Once the line with "def builtOf (c" is found in the data, output it and each following line exactly, up to and including the line with "number (Table 0-1). -/", and nothing before or after.

START DATASET RECORDS

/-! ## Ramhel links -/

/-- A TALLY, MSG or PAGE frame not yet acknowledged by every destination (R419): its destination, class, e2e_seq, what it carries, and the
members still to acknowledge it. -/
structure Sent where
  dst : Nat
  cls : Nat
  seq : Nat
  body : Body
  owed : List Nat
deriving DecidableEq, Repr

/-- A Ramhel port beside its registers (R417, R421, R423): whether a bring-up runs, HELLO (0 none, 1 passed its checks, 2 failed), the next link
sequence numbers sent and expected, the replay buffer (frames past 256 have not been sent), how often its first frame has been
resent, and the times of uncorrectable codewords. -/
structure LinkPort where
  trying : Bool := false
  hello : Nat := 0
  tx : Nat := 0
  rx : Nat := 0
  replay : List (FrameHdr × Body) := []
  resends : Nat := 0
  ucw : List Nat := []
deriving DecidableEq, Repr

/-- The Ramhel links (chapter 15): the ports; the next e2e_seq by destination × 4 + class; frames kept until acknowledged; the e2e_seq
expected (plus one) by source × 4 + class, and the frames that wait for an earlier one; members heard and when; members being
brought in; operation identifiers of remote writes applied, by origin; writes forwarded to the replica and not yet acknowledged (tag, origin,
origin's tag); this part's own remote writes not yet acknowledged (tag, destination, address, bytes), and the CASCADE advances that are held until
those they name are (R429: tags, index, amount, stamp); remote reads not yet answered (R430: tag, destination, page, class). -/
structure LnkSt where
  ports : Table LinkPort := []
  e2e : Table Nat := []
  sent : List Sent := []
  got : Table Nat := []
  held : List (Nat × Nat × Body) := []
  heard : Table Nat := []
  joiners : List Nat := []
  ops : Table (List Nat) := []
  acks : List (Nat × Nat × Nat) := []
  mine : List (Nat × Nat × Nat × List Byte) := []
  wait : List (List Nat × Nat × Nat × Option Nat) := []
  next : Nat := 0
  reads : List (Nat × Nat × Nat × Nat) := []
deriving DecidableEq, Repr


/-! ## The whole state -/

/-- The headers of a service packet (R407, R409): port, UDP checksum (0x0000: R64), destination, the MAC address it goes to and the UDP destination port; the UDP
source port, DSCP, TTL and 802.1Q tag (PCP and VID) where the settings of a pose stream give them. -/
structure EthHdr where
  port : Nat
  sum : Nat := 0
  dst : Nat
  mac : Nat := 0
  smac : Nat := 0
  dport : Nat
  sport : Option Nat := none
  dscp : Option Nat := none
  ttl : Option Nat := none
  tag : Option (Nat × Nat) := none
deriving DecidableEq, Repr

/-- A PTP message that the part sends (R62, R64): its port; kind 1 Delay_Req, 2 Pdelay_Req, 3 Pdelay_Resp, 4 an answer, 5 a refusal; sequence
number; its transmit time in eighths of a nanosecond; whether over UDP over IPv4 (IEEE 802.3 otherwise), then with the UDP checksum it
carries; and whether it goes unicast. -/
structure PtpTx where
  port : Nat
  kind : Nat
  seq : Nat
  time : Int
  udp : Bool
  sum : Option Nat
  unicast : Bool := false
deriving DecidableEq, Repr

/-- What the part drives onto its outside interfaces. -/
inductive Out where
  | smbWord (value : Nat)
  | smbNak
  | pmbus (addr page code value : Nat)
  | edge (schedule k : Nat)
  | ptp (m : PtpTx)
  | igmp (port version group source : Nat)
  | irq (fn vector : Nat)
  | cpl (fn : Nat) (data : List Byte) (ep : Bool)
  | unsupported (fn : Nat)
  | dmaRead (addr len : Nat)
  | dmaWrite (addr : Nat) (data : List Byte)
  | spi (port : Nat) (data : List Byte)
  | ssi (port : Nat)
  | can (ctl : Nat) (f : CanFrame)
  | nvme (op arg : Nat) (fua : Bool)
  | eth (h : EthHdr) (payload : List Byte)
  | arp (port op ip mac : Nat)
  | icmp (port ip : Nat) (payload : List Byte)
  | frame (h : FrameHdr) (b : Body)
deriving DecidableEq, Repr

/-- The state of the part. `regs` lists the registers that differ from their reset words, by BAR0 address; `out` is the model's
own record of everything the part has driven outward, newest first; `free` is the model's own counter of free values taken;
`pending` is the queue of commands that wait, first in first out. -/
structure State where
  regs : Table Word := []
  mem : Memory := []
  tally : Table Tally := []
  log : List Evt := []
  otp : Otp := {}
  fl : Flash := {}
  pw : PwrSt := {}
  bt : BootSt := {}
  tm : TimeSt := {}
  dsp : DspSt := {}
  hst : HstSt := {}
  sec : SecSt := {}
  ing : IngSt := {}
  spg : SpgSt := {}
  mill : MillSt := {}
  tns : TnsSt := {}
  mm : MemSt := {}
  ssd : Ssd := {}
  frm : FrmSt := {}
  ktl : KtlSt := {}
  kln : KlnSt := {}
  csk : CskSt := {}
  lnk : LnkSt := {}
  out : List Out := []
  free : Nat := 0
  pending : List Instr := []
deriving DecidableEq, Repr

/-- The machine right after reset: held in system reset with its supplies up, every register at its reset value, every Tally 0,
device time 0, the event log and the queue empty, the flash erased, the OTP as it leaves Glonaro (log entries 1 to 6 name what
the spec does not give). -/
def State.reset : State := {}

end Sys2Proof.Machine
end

END DATASET RECORDS
START DATASET RECORDS

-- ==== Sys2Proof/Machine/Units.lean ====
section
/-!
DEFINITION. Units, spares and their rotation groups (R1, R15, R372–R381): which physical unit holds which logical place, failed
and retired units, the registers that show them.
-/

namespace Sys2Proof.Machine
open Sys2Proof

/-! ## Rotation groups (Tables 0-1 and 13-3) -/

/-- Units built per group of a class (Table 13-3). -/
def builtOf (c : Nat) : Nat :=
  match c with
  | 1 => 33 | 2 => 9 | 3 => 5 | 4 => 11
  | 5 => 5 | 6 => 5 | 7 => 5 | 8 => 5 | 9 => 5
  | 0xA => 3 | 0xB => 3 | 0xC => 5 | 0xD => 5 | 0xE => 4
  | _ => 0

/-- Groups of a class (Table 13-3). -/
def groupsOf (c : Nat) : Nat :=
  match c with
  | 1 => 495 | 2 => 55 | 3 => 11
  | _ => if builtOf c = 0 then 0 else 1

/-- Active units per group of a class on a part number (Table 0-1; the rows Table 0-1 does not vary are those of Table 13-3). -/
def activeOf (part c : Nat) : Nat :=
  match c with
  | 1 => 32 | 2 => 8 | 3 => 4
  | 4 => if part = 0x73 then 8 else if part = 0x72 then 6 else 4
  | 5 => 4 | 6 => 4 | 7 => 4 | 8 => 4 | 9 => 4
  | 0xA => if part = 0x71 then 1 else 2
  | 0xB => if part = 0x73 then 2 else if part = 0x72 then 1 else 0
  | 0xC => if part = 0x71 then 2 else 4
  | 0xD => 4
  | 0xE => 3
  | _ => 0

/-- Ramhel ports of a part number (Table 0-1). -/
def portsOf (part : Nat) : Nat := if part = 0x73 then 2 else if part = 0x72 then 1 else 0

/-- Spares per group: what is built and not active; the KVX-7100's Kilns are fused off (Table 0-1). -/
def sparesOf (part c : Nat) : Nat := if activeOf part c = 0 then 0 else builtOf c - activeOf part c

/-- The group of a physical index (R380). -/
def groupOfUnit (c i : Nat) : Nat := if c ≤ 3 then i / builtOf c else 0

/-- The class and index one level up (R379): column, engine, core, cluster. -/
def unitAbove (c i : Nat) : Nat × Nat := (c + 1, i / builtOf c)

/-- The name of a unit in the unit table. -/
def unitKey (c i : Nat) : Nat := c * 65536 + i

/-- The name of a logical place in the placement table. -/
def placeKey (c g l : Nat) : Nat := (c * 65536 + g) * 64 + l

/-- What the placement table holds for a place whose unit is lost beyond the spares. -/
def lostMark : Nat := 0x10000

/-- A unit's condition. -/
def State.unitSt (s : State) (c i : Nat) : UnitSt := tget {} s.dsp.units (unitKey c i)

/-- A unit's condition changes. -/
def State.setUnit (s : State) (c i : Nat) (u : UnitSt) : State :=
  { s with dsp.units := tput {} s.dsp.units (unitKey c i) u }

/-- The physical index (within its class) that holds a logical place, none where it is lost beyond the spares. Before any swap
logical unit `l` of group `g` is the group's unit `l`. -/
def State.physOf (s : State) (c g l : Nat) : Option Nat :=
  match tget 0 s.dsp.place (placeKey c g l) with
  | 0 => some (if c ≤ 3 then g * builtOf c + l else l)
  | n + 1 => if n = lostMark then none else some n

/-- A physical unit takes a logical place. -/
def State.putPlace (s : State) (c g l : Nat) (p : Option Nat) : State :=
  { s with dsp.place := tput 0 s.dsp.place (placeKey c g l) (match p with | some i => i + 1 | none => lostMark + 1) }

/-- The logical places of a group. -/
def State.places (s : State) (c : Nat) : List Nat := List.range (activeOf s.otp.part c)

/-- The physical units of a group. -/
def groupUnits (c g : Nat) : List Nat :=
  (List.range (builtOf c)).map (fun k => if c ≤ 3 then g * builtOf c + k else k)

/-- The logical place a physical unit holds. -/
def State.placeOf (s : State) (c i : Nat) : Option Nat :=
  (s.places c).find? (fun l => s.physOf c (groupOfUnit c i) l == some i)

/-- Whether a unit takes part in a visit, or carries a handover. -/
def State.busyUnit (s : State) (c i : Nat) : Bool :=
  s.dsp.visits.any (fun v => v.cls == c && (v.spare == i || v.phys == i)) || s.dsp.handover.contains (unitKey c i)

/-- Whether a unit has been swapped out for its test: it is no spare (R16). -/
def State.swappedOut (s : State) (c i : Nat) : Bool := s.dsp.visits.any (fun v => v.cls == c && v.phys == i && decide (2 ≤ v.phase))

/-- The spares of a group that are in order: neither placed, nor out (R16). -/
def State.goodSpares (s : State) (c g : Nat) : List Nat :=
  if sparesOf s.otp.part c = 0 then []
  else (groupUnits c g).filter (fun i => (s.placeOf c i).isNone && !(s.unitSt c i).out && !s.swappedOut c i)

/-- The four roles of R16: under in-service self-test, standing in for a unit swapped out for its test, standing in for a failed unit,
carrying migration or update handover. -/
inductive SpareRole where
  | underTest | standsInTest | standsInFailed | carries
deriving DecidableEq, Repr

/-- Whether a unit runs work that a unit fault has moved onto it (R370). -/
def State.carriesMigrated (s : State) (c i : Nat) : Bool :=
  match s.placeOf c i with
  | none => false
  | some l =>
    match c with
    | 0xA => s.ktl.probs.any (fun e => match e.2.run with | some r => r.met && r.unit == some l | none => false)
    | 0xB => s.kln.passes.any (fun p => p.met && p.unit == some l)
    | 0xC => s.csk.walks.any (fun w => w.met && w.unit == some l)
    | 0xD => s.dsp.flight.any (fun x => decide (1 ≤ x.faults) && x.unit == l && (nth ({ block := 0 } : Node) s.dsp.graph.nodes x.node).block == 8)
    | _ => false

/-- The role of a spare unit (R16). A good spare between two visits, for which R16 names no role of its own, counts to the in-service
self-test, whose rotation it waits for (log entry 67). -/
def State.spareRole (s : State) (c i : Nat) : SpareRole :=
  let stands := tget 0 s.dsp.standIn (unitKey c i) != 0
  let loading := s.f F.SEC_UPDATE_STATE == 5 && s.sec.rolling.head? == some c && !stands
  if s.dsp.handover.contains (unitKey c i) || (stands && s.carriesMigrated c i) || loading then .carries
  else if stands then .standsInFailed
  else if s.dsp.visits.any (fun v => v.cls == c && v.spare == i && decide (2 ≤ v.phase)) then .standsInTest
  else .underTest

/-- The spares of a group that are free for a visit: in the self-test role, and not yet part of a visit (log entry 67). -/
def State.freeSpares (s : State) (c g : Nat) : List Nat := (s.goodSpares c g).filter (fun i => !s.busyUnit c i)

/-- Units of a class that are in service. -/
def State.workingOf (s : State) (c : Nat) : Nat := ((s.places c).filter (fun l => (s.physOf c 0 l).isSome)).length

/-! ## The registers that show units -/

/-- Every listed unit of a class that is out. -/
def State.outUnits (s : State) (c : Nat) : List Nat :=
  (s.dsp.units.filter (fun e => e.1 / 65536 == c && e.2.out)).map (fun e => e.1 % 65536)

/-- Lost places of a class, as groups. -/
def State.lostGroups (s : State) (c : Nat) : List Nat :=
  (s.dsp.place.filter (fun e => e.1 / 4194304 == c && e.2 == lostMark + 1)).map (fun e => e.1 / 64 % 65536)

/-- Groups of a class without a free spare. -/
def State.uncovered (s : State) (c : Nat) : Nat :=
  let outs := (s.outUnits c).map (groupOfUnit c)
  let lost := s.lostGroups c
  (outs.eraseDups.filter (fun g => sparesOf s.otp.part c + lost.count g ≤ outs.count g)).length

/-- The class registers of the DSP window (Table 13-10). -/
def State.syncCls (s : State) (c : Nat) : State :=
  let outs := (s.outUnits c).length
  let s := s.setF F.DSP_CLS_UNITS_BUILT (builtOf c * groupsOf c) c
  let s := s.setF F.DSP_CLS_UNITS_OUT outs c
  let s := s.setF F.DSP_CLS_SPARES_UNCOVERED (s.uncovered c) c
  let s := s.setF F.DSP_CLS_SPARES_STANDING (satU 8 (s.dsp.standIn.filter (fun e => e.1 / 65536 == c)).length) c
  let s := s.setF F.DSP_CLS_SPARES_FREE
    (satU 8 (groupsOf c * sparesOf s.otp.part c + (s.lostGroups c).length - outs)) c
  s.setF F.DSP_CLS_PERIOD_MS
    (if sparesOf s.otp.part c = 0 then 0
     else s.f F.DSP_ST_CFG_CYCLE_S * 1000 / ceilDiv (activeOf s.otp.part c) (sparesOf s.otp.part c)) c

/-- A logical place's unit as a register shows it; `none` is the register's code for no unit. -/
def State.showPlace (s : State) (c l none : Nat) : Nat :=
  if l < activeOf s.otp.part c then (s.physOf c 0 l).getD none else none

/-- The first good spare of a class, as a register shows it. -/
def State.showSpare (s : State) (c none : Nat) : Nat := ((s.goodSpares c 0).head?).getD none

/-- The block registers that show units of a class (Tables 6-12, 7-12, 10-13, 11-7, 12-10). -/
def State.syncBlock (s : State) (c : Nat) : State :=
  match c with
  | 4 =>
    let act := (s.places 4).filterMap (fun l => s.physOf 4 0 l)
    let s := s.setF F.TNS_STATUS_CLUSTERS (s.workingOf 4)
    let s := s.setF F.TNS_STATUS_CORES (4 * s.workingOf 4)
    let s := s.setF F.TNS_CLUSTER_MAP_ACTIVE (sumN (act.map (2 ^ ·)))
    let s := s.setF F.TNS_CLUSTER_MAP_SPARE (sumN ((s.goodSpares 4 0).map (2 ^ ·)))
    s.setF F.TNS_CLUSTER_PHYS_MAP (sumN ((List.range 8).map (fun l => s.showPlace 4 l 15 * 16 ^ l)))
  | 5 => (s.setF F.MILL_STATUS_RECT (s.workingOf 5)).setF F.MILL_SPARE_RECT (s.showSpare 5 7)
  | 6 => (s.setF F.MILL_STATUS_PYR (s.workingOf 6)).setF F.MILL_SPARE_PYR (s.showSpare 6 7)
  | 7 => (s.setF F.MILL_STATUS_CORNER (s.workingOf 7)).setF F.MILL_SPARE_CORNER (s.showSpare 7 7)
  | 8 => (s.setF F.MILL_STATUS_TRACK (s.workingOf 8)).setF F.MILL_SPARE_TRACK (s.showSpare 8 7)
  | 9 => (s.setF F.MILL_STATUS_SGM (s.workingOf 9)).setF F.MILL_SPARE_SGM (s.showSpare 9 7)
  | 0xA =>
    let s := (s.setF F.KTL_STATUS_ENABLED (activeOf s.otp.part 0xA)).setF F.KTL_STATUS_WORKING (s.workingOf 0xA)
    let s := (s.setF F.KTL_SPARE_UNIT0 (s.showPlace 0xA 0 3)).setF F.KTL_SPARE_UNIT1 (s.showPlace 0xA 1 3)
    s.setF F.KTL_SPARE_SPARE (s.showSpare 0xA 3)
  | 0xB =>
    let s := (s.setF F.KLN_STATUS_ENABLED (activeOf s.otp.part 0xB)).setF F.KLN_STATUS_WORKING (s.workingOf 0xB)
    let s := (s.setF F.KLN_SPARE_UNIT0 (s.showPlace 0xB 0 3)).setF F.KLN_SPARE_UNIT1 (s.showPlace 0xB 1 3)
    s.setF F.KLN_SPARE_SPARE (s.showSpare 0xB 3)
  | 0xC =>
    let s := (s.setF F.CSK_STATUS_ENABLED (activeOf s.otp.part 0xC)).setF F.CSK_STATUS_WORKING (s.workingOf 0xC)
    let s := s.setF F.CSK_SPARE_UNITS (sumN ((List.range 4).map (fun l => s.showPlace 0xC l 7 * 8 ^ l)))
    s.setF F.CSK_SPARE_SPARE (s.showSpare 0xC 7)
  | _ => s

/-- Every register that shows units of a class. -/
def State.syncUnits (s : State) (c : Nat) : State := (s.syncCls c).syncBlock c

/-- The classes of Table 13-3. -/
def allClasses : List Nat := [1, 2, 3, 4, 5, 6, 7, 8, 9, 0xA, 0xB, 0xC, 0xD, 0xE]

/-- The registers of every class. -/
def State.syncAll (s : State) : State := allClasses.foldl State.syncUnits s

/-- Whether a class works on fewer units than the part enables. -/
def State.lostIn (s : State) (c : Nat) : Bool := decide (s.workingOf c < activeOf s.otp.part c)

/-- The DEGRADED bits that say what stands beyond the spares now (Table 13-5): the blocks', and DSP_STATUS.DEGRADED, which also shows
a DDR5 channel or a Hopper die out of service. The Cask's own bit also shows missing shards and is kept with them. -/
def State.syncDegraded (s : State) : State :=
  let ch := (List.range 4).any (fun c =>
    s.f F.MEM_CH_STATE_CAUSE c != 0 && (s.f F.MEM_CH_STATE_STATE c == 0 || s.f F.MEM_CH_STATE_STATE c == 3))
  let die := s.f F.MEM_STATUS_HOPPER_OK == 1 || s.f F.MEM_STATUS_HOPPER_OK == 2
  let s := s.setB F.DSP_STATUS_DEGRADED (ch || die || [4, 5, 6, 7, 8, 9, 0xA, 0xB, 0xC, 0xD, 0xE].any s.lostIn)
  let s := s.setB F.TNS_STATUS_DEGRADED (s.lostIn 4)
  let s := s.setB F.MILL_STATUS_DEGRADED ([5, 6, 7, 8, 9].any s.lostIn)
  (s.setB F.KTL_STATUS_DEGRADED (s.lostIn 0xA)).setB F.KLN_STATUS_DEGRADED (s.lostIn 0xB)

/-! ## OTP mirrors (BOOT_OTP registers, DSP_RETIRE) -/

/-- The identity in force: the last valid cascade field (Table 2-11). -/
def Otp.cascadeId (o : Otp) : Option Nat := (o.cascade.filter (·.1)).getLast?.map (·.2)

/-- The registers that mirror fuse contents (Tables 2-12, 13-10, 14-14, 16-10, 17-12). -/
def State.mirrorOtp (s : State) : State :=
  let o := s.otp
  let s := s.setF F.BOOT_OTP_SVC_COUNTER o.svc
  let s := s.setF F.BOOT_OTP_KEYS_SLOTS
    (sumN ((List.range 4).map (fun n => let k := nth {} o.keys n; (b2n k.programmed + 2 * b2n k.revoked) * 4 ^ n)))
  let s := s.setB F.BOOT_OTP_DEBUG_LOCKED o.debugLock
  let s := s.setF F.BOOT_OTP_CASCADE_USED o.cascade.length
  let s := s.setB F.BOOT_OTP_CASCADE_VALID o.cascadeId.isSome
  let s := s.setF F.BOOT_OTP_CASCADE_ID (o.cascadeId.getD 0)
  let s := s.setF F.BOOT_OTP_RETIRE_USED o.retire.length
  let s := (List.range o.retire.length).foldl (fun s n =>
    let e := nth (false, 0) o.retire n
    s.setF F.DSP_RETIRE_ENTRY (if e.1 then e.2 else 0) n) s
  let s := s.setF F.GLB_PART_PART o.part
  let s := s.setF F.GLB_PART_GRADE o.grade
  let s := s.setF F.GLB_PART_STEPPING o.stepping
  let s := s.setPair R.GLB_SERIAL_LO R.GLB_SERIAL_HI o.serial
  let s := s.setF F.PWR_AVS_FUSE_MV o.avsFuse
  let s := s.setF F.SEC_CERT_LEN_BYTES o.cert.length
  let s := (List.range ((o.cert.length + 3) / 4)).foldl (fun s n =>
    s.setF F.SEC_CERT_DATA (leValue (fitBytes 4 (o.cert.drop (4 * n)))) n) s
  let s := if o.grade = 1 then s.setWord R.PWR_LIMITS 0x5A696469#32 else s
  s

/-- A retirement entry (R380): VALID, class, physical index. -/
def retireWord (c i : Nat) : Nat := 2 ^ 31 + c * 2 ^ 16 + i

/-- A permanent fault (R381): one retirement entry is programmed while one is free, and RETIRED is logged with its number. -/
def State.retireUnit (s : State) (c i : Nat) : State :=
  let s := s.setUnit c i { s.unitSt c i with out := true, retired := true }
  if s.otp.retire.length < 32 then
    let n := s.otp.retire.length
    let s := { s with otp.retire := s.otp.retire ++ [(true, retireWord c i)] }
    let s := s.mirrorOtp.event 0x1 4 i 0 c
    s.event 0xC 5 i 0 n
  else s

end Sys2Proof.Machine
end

END DATASET RECORDS

SOLUTION TO THIS PROBLEM —
def builtOf (c : Nat) : Nat :=
  match c with
  | 1 => 33 | 2 => 9 | 3 => 5 | 4 => 11
  | 5 => 5 | 6 => 5 | 7 => 5 | 8 => 5 | 9 => 5
  | 0xA => 3 | 0xB => 3 | 0xC => 5 | 0xD => 5 | 0xE => 4
  | _ => 0

/-- Groups of a class (Table 13-3). -/
def groupsOf (c : Nat) : Nat :=
  match c with
  | 1 => 495 | 2 => 55 | 3 => 11
  | _ => if builtOf c = 0 then 0 else 1

/-- Active units per group of a class on a part number (Table 0-1; the rows Table 0-1 does not vary are those of Table 13-3). -/
def activeOf (part c : Nat) : Nat :=
  match c with
  | 1 => 32 | 2 => 8 | 3 => 4
  | 4 => if part = 0x73 then 8 else if part = 0x72 then 6 else 4
  | 5 => 4 | 6 => 4 | 7 => 4 | 8 => 4 | 9 => 4
  | 0xA => if part = 0x71 then 1 else 2
  | 0xB => if part = 0x73 then 2 else if part = 0x72 then 1 else 0
  | 0xC => if part = 0x71 then 2 else 4
  | 0xD => 4
  | 0xE => 3
  | _ => 0

/-- Ramhel ports of a part number (Table 0-1). -/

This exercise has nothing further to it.